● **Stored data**

□ □ □ □ □

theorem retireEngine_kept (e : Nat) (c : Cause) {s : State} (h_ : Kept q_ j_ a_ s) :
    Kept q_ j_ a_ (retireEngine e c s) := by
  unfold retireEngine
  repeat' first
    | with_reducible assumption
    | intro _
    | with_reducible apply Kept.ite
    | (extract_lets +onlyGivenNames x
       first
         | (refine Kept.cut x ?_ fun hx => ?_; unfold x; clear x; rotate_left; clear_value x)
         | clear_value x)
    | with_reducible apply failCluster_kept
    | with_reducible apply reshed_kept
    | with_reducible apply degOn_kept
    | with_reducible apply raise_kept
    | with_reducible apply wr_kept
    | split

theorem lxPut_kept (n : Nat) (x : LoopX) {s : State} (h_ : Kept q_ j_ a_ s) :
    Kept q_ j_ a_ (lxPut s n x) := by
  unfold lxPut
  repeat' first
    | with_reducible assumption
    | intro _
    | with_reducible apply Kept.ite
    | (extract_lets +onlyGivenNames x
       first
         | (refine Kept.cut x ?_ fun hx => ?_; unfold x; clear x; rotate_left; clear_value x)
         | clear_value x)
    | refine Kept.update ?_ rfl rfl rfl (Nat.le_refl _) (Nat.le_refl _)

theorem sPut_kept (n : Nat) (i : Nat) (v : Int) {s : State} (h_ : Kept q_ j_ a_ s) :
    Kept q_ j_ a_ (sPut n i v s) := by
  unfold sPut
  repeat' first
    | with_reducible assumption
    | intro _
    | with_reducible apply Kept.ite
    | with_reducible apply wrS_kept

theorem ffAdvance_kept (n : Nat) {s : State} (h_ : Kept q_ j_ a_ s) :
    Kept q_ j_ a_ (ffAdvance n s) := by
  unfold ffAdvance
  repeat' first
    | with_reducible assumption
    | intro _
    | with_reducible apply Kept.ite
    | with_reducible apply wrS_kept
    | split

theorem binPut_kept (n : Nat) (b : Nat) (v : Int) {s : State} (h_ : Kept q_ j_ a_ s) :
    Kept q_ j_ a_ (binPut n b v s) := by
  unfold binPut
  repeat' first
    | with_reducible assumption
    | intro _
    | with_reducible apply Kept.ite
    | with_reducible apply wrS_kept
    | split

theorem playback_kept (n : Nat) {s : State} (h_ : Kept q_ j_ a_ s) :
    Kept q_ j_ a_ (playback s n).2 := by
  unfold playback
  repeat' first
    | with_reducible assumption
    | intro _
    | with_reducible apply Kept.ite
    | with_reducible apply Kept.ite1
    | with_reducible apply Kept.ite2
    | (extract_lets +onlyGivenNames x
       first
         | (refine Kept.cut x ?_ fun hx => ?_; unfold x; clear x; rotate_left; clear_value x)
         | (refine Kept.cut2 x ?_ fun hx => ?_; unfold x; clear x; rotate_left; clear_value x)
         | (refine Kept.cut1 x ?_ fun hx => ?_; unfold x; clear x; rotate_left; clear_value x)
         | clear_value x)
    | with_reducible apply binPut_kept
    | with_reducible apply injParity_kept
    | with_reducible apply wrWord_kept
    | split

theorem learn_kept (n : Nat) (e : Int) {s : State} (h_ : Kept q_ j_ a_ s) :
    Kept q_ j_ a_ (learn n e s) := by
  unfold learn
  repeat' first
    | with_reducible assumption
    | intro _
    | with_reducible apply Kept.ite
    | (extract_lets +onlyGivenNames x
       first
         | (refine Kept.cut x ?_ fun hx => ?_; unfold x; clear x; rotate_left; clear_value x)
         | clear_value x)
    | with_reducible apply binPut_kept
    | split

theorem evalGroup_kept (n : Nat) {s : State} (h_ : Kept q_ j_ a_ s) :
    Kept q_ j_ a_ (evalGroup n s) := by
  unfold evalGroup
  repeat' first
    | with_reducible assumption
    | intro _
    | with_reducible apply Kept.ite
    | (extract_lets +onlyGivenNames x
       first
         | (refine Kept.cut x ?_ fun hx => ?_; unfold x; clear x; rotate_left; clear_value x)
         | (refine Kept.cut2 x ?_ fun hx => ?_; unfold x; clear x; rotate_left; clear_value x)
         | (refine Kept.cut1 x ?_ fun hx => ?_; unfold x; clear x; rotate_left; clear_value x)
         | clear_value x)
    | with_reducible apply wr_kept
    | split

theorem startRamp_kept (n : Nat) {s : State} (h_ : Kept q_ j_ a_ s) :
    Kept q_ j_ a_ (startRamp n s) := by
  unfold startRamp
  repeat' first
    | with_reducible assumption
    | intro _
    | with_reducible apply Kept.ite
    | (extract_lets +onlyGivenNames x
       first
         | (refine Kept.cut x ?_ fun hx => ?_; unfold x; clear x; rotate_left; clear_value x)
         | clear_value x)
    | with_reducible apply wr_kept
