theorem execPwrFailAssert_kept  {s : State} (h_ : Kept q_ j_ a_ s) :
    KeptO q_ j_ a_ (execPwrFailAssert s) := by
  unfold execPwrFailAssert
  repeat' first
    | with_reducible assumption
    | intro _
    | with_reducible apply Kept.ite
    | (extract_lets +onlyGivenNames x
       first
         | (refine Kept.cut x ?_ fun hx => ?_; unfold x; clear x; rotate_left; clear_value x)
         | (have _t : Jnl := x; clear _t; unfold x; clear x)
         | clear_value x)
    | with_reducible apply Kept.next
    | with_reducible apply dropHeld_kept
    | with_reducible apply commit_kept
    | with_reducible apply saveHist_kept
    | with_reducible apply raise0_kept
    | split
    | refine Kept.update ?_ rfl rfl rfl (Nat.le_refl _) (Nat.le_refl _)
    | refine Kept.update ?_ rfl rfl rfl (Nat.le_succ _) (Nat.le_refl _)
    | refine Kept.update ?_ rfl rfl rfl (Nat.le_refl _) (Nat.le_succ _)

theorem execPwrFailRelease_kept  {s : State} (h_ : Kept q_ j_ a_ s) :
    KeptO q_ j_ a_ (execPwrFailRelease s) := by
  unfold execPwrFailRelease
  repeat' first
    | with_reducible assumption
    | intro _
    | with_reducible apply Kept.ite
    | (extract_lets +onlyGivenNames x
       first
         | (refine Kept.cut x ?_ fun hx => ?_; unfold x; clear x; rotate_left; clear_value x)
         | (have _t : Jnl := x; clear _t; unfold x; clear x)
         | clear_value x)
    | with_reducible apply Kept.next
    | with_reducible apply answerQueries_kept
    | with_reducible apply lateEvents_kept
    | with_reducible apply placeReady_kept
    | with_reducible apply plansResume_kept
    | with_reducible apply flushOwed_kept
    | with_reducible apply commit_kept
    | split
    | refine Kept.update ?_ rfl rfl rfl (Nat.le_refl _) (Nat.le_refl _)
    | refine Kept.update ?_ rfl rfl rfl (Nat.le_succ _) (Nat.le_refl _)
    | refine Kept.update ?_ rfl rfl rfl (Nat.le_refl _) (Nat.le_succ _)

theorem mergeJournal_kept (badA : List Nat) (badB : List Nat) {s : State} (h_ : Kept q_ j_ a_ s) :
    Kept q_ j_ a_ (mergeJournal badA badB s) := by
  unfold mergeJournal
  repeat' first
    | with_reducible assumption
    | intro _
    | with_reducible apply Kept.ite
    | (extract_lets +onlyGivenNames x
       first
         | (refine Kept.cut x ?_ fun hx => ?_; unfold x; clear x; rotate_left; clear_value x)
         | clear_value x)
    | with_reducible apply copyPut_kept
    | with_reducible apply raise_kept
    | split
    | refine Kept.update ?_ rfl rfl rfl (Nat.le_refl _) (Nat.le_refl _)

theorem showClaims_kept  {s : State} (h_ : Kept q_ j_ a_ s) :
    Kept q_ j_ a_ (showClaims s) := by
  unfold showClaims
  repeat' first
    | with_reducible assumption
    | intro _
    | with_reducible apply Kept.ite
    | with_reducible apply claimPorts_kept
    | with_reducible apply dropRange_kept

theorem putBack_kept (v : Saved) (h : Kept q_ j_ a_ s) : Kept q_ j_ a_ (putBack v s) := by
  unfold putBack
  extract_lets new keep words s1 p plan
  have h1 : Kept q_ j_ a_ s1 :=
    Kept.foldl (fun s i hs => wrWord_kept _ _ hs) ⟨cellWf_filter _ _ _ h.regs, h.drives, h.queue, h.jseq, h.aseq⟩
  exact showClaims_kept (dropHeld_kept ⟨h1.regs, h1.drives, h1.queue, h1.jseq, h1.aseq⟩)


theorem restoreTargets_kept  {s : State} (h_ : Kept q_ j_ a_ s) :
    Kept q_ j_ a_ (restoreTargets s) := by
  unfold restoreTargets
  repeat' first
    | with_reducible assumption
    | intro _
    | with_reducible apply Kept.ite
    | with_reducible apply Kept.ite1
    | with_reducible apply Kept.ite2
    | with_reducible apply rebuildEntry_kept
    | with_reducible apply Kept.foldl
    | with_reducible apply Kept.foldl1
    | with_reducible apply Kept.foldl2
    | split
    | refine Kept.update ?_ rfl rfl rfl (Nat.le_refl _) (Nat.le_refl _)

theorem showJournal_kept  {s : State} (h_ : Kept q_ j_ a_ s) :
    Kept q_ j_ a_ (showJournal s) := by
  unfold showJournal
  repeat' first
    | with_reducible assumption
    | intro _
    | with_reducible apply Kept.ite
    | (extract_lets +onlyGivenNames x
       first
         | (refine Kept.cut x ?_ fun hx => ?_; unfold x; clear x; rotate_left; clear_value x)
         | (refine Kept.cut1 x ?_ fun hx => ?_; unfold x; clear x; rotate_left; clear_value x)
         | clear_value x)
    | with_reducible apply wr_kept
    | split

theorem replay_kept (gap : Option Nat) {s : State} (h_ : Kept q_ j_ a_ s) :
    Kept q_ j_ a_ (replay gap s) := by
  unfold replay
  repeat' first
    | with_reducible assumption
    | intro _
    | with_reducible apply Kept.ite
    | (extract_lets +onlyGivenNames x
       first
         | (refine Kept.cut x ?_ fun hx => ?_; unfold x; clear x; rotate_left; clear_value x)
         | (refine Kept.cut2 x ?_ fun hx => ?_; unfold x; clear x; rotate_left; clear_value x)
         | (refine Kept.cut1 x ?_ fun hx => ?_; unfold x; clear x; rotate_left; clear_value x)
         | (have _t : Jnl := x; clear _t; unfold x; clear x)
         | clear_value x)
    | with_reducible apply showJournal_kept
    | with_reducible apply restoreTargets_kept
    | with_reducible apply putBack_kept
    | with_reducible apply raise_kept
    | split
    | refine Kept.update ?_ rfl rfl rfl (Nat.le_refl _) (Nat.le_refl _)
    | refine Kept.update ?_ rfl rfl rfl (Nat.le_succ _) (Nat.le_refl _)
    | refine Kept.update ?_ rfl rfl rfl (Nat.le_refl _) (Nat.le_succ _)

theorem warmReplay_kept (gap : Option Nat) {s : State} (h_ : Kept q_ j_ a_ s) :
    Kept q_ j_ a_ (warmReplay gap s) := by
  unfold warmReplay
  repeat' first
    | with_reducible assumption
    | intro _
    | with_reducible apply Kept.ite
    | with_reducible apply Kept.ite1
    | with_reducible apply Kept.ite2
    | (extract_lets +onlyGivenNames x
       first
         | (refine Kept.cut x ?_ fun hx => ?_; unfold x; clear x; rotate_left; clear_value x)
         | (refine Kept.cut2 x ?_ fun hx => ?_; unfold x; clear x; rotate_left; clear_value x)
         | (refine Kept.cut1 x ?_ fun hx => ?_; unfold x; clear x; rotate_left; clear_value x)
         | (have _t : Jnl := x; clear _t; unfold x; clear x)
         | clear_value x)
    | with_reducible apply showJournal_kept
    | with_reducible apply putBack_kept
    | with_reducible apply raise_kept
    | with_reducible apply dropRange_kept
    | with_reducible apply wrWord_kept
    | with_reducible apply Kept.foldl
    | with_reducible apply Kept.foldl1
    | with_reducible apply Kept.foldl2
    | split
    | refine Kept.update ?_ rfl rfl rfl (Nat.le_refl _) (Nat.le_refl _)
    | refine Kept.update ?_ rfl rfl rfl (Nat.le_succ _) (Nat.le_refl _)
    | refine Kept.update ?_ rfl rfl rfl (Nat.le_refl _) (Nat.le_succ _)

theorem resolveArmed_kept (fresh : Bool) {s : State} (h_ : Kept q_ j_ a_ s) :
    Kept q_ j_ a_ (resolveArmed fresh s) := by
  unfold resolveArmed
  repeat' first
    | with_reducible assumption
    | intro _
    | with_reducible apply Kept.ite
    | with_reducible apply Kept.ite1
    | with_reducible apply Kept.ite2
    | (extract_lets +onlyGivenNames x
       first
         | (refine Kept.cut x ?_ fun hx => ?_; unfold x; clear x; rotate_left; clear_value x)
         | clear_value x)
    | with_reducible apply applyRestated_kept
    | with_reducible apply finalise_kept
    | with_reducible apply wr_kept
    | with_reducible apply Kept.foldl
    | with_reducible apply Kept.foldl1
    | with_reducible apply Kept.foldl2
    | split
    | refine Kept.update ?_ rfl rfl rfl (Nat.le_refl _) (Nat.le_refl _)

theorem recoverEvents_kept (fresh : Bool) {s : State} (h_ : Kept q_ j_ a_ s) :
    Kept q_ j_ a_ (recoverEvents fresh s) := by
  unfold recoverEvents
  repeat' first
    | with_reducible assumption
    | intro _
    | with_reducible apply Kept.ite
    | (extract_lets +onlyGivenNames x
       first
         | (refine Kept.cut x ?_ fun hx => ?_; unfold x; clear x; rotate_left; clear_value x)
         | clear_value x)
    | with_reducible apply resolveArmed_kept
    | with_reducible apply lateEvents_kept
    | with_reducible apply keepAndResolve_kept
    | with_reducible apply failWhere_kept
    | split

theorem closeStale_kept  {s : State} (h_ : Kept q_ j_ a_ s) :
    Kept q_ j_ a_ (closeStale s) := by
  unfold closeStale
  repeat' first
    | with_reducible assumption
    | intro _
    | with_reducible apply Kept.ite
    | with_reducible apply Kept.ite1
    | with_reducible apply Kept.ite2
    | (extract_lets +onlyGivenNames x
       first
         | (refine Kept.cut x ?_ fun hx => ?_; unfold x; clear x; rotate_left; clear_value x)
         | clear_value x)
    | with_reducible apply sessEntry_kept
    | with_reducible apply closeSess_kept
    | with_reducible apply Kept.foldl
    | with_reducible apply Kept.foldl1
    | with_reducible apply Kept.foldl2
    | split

□ □ □ □ □

● **How to complete this task**
Locate the lines above that hold the word "aseq". Show every one of them.

● **Task result**
    Kept.foldl (fun s i hs => wrWord_kept _ _ hs) ⟨cellWf_filter _ _ _ h.regs, h.drives, h.queue, h.jseq, h.aseq⟩
  exact showClaims_kept (dropHeld_kept ⟨h1.regs, h1.drives, h1.queue, h1.jseq, h1.aseq⟩)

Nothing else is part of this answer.